I was able to work from home one day of the week (this was pre-COVID-19) and I took one day for medical leave to sleep – I would sleep for 20 hours during the first few months on my Wednesdays off to re-energise. My condition and medication zapped my energy further; I needed to sleep at every opportunity. Slowly I began to come out of the slumber state, thanks to steroids, but with this change, came another challenge: weight gain.

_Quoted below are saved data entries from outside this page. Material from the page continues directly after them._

@[simp] theorem State.stir_fit (s : State) : (s.stir).fit = s.fit := rfl
@[simp] theorem State.stir_pid (s : State) : (s.stir).pid = s.pid := rfl
@[simp] theorem State.stir_dvsec (s : State) : (s.stir).dvsec = s.dvsec := rfl
@[simp] theorem State.stir_clk (s : State) : (s.stir).clk = s.clk := rfl
@[simp] theorem State.stir_wall (s : State) : (s.stir).wall = s.wall := rfl
@[simp] theorem State.stir_clockMHz (s : State) : (s.stir).clockMHz = s.clockMHz := rfl
@[simp] theorem State.stir_nextId (s : State) : (s.stir).nextId = s.nextId := rfl
@[simp] theorem State.stir_freeCtr (s : State) : (s.stir).freeCtr = s.freeCtr + 1 := rfl
@[simp] theorem State.stir_issue (s : State) : (s.stir).issue = s.issue := rfl
@[simp] theorem State.stir_turn (s : State) : (s.stir).turn = s.turn := rfl
@[simp] theorem State.stir_inbox (s : State) : (s.stir).inbox = s.inbox := rfl
@[simp] theorem State.stir_out (s : State) : (s.stir).out = s.out := rfl
@[simp] theorem State.stir_parties (s : State) : (s.stir).parties = s.parties := rfl
@[simp] theorem State.stir_homes (s : State) : (s.stir).homes = s.homes := rfl
@[simp] theorem State.stir_formes (s : State) : (s.stir).formes = s.formes := rfl
@[simp] theorem State.stir_ghosts (s : State) : (s.stir).ghosts = s.ghosts := rfl
@[simp] theorem State.stir_launches (s : State) : (s.stir).launches = s.launches := rfl
@[simp] theorem State.stir_accepting (s : State) : (s.stir).accepting = s.accepting := rfl
@[simp] theorem State.stir_graphs (s : State) : (s.stir).graphs = s.graphs := rfl
@[simp] theorem State.stir_jobs (s : State) : (s.stir).jobs = s.jobs := rfl
@[simp] theorem State.stir_ops (s : State) : (s.stir).ops = s.ops := rfl
@[simp] theorem State.stir_longs (s : State) : (s.stir).longs = s.longs := rfl
@[simp] theorem State.stir_pressTurn (s : State) : (s.stir).pressTurn = s.pressTurn := rfl
@[simp] theorem State.stir_seqs (s : State) : (s.stir).seqs = s.seqs := rfl
@[simp] theorem State.stir_ctxs (s : State) : (s.stir).ctxs = s.ctxs := rfl
@[simp] theorem State.stir_parts (s : State) : (s.stir).parts = s.parts := rfl
@[simp] theorem State.stir_queues (s : State) : (s.stir).queues = s.queues := rfl
@[simp] theorem State.stir_status (s : State) : (s.stir).status = s.status := rfl
@[simp] theorem State.stir_mailbox (s : State) : (s.stir).mailbox = s.mailbox := rfl
@[simp] theorem State.stir_vfEnable (s : State) : (s.stir).vfEnable = s.vfEnable := rfl
@[simp] theorem State.stir_mem (s : State) : (s.stir).mem = s.mem := rfl
@[simp] theorem State.stir_past (s : State) : (s.stir).past = s.past := rfl
@[simp] theorem State.stir_poison (s : State) : (s.stir).poison = s.poison := rfl
@[simp] theorem State.stir_unhomed (s : State) : (s.stir).unhomed = s.unhomed := rfl
@[simp] theorem State.stir_failing (s : State) : (s.stir).failing = s.failing := rfl
@[simp] theorem State.stir_frames (s : State) : (s.stir).frames = s.frames := rfl
@[simp] theorem State.stir_tlb (s : State) : (s.stir).tlb = s.tlb := rfl
@[simp] theorem State.stir_walks (s : State) : (s.stir).walks = s.walks := rfl
@[simp] theorem State.stir_lines (s : State) : (s.stir).lines = s.lines := rfl
@[simp] theorem State.stir_fills (s : State) : (s.stir).fills = s.fills := rfl
@[simp] theorem State.stir_bulk (s : State) : (s.stir).bulk = s.bulk := rfl
@[simp] theorem State.stir_icache (s : State) : (s.stir).icache = s.icache := rfl
@[simp] theorem State.stir_iinvs (s : State) : (s.stir).iinvs = s.iinvs := rfl
@[simp] theorem State.stir_extents (s : State) : (s.stir).extents = s.extents := rfl
@[simp] theorem State.stir_snoops (s : State) : (s.stir).snoops = s.snoops := rfl
@[simp] theorem State.stir_moves (s : State) : (s.stir).moves = s.moves := rfl
@[simp] theorem State.stir_shared (s : State) : (s.stir).shared = s.shared := rfl
@[simp] theorem State.stir_resident (s : State) : (s.stir).resident = s.resident := rfl
@[simp] theorem State.stir_sessions (s : State) : (s.stir).sessions = s.sessions := rfl
@[simp] theorem State.stir_templates (s : State) : (s.stir).templates = s.templates := rfl
@[simp] theorem State.stir_signers (s : State) : (s.stir).signers = s.signers := rfl
@[simp] theorem State.stir_taskCtxs (s : State) : (s.stir).taskCtxs = s.taskCtxs := rfl
@[simp] theorem State.stir_viralPeers (s : State) : (s.stir).viralPeers = s.viralPeers := rfl
@[simp] theorem State.stir_lostPeers (s : State) : (s.stir).lostPeers = s.lostPeers := rfl
@[simp] theorem State.stir_ports (s : State) : (s.stir).ports = s.ports := rfl
@[simp] theorem State.stir_bins (s : State) : (s.stir).bins = s.bins := rfl
@[simp] theorem State.stir_corrections (s : State) : (s.stir).corrections = s.corrections := rfl
@[simp] theorem State.stir_firmware (s : State) : (s.stir).firmware = s.firmware := rfl
@[simp] theorem State.stir_captures (s : State) : (s.stir).captures = s.captures := rfl
@[simp] theorem State.stir_outputs (s : State) : (s.stir).outputs = s.outputs := rfl
@[simp] theorem State.stir_audits (s : State) : (s.stir).audits = s.audits := rfl
@[simp] theorem State.stir_acts (s : State) : (s.stir).acts = s.acts := rfl
@[simp] theorem State.stir_actId (s : State) : (s.stir).actId = s.actId := rfl
@[simp] theorem State.stir_taints (s : State) : (s.stir).taints = s.taints := rfl

@[simp] theorem State.pass_fit (s : State) (n : Nat) : (s.pass n).fit = s.fit := rfl
@[simp] theorem State.pass_pid (s : State) (n : Nat) : (s.pass n).pid = s.pid := rfl
@[simp] theorem State.pass_dvsec (s : State) (n : Nat) : (s.pass n).dvsec = s.dvsec := rfl
@[simp] theorem State.pass_clk (s : State) (n : Nat) : (s.pass n).clk = s.clk + s.slack n := rfl
@[simp] theorem State.pass_wall (s : State) (n : Nat) : (s.pass n).wall = s.wall + s.slack n * s.fsPerClk := rfl
@[simp] theorem State.pass_clockMHz (s : State) (n : Nat) : (s.pass n).clockMHz = s.clockMHz := rfl
@[simp] theorem State.pass_nextId (s : State) (n : Nat) : (s.pass n).nextId = s.nextId := rfl
@[simp] theorem State.pass_freeCtr (s : State) (n : Nat) : (s.pass n).freeCtr = s.freeCtr := rfl
@[simp] theorem State.pass_issue (s : State) (n : Nat) : (s.pass n).issue = s.issue := rfl
@[simp] theorem State.pass_turn (s : State) (n : Nat) : (s.pass n).turn = s.turn := rfl
@[simp] theorem State.pass_inbox (s : State) (n : Nat) : (s.pass n).inbox = s.inbox := rfl
@[simp] theorem State.pass_out (s : State) (n : Nat) : (s.pass n).out = s.out := rfl
@[simp] theorem State.pass_parties (s : State) (n : Nat) : (s.pass n).parties = s.parties := rfl
@[simp] theorem State.pass_homes (s : State) (n : Nat) : (s.pass n).homes = s.homes := rfl
@[simp] theorem State.pass_formes (s : State) (n : Nat) : (s.pass n).formes = s.formes := rfl
@[simp] theorem State.pass_ghosts (s : State) (n : Nat) : (s.pass n).ghosts = s.ghosts := rfl
@[simp] theorem State.pass_launches (s : State) (n : Nat) : (s.pass n).launches = s.launches := rfl
@[simp] theorem State.pass_accepting (s : State) (n : Nat) : (s.pass n).accepting = s.accepting := rfl
@[simp] theorem State.pass_graphs (s : State) (n : Nat) : (s.pass n).graphs = s.graphs := rfl
@[simp] theorem State.pass_jobs (s : State) (n : Nat) : (s.pass n).jobs = s.jobs := rfl
@[simp] theorem State.pass_ops (s : State) (n : Nat) : (s.pass n).ops = s.ops := rfl
@[simp] theorem State.pass_longs (s : State) (n : Nat) : (s.pass n).longs = s.longs := rfl
@[simp] theorem State.pass_pressTurn (s : State) (n : Nat) : (s.pass n).pressTurn = s.pressTurn := rfl
@[simp] theorem State.pass_seqs (s : State) (n : Nat) : (s.pass n).seqs = s.seqs := rfl
@[simp] theorem State.pass_ctxs (s : State) (n : Nat) : (s.pass n).ctxs = s.ctxs := rfl
@[simp] theorem State.pass_parts (s : State) (n : Nat) : (s.pass n).parts = s.parts := rfl
@[simp] theorem State.pass_queues (s : State) (n : Nat) : (s.pass n).queues = s.queues := rfl
@[simp] theorem State.pass_status (s : State) (n : Nat) : (s.pass n).status = s.status := rfl
@[simp] theorem State.pass_mailbox (s : State) (n : Nat) : (s.pass n).mailbox = s.mailbox := rfl
@[simp] theorem State.pass_vfEnable (s : State) (n : Nat) : (s.pass n).vfEnable = s.vfEnable := rfl
@[simp] theorem State.pass_mem (s : State) (n : Nat) : (s.pass n).mem = s.mem := rfl
@[simp] theorem State.pass_past (s : State) (n : Nat) : (s.pass n).past = s.past := rfl
@[simp] theorem State.pass_poison (s : State) (n : Nat) : (s.pass n).poison = s.poison := rfl
@[simp] theorem State.pass_unhomed (s : State) (n : Nat) : (s.pass n).unhomed = s.unhomed := rfl
@[simp] theorem State.pass_failing (s : State) (n : Nat) : (s.pass n).failing = s.failing := rfl
@[simp] theorem State.pass_frames (s : State) (n : Nat) : (s.pass n).frames = s.frames := rfl
@[simp] theorem State.pass_tlb (s : State) (n : Nat) : (s.pass n).tlb = s.tlb := rfl
@[simp] theorem State.pass_walks (s : State) (n : Nat) : (s.pass n).walks = s.walks := rfl
@[simp] theorem State.pass_lines (s : State) (n : Nat) : (s.pass n).lines = s.lines := rfl
@[simp] theorem State.pass_fills (s : State) (n : Nat) : (s.pass n).fills = s.fills := rfl
@[simp] theorem State.pass_bulk (s : State) (n : Nat) : (s.pass n).bulk = s.bulk := rfl
@[simp] theorem State.pass_icache (s : State) (n : Nat) : (s.pass n).icache = s.icache := rfl
@[simp] theorem State.pass_iinvs (s : State) (n : Nat) : (s.pass n).iinvs = s.iinvs := rfl
@[simp] theorem State.pass_extents (s : State) (n : Nat) : (s.pass n).extents = s.extents := rfl
@[simp] theorem State.pass_snoops (s : State) (n : Nat) : (s.pass n).snoops = s.snoops := rfl
@[simp] theorem State.pass_moves (s : State) (n : Nat) : (s.pass n).moves = s.moves := rfl
@[simp] theorem State.pass_shared (s : State) (n : Nat) : (s.pass n).shared = s.shared := rfl
@[simp] theorem State.pass_resident (s : State) (n : Nat) : (s.pass n).resident = s.resident := rfl
@[simp] theorem State.pass_sessions (s : State) (n : Nat) : (s.pass n).sessions = s.sessions := rfl
@[simp] theorem State.pass_templates (s : State) (n : Nat) : (s.pass n).templates = s.templates := rfl
@[simp] theorem State.pass_signers (s : State) (n : Nat) : (s.pass n).signers = s.signers := rfl
@[simp] theorem State.pass_taskCtxs (s : State) (n : Nat) : (s.pass n).taskCtxs = s.taskCtxs := rfl
@[simp] theorem State.pass_viralPeers (s : State) (n : Nat) : (s.pass n).viralPeers = s.viralPeers := rfl
@[simp] theorem State.pass_lostPeers (s : State) (n : Nat) : (s.pass n).lostPeers = s.lostPeers := rfl
@[simp] theorem State.pass_ports (s : State) (n : Nat) : (s.pass n).ports = s.ports := rfl
@[simp] theorem State.pass_bins (s : State) (n : Nat) : (s.pass n).bins = s.bins := rfl
@[simp] theorem State.pass_corrections (s : State) (n : Nat) : (s.pass n).corrections = s.corrections := rfl
@[simp] theorem State.pass_firmware (s : State) (n : Nat) : (s.pass n).firmware = s.firmware := rfl
@[simp] theorem State.pass_captures (s : State) (n : Nat) : (s.pass n).captures = s.captures := rfl
@[simp] theorem State.pass_outputs (s : State) (n : Nat) : (s.pass n).outputs = s.outputs := rfl
@[simp] theorem State.pass_audits (s : State) (n : Nat) : (s.pass n).audits = s.audits := rfl
@[simp] theorem State.pass_acts (s : State) (n : Nat) : (s.pass n).acts = s.acts := rfl
@[simp] theorem State.pass_actId (s : State) (n : Nat) : (s.pass n).actId = s.actId := rfl
@[simp] theorem State.pass_taints (s : State) (n : Nat) : (s.pass n).taints = s.taints := rfl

While I don’t look sick, I don’t look like me either. Not to be vain, but it’s tough to look in the mirror and not recognise the face and body in the reflection. If I am honest, this has been one of the hardest aspects to deal with. I just don’t feel or look like me, even eight years on.
This will not define me
Turns out I am quite resilient (or stubborn some might say) and I decided that this illness was not going to define me. I am a firm believer in positive mental attitude and its ability to help you get through what life may throw. After trying multiple treatments, steroids are my necessary evil. They have helped manage my condition so that I can have a somewhat normal life.
After 11 years with my company, I decided to take a new role with a new company in 2017, a crazy decision in many ways. I was taking away my comfort blanket. The decision was simple in one way; I wouldn’t pass up this opportunity if I didn’t have an auto-immune condition, and so I certainly wasn’t going to let it affect my career choices now.
Only a few people know of my condition in my new company and I’ll most likely keep it that way for now. It’s a matter of trust. Selfishly, I need some people to know as I have good days but obviously bad days too.
I have found strength and resourcefulness I didn’t know was there
I wear a mask to work every day. Smiling on the outside, confident in my abilities to perform well but underneath it all, I am usually fighting to maintain a sense of normality.
From a work perspective, I always give 100% but sometimes I need a time out. I have become a master planner and an efficient user of time. I have found strength and resourcefulness I didn’t know was there.
I calculate value and cost-benefit for everything I do, for my time, energy, and my deliverables. To date it has worked 90% of the time — again, I’m lucky I can manage my career with the flexibility and support of working with a company that really focuses on their people.
The support network of my husband, family and close friends has made this journey so much easier for me. I am lucky and they help me navigate this journey every day in little ways.
I am eternally grateful for their support and understanding. The most important thing I can say to others living with a chronic illness would be, you are stronger than you think. Talk to your family and friends and, more importantly, let them help you.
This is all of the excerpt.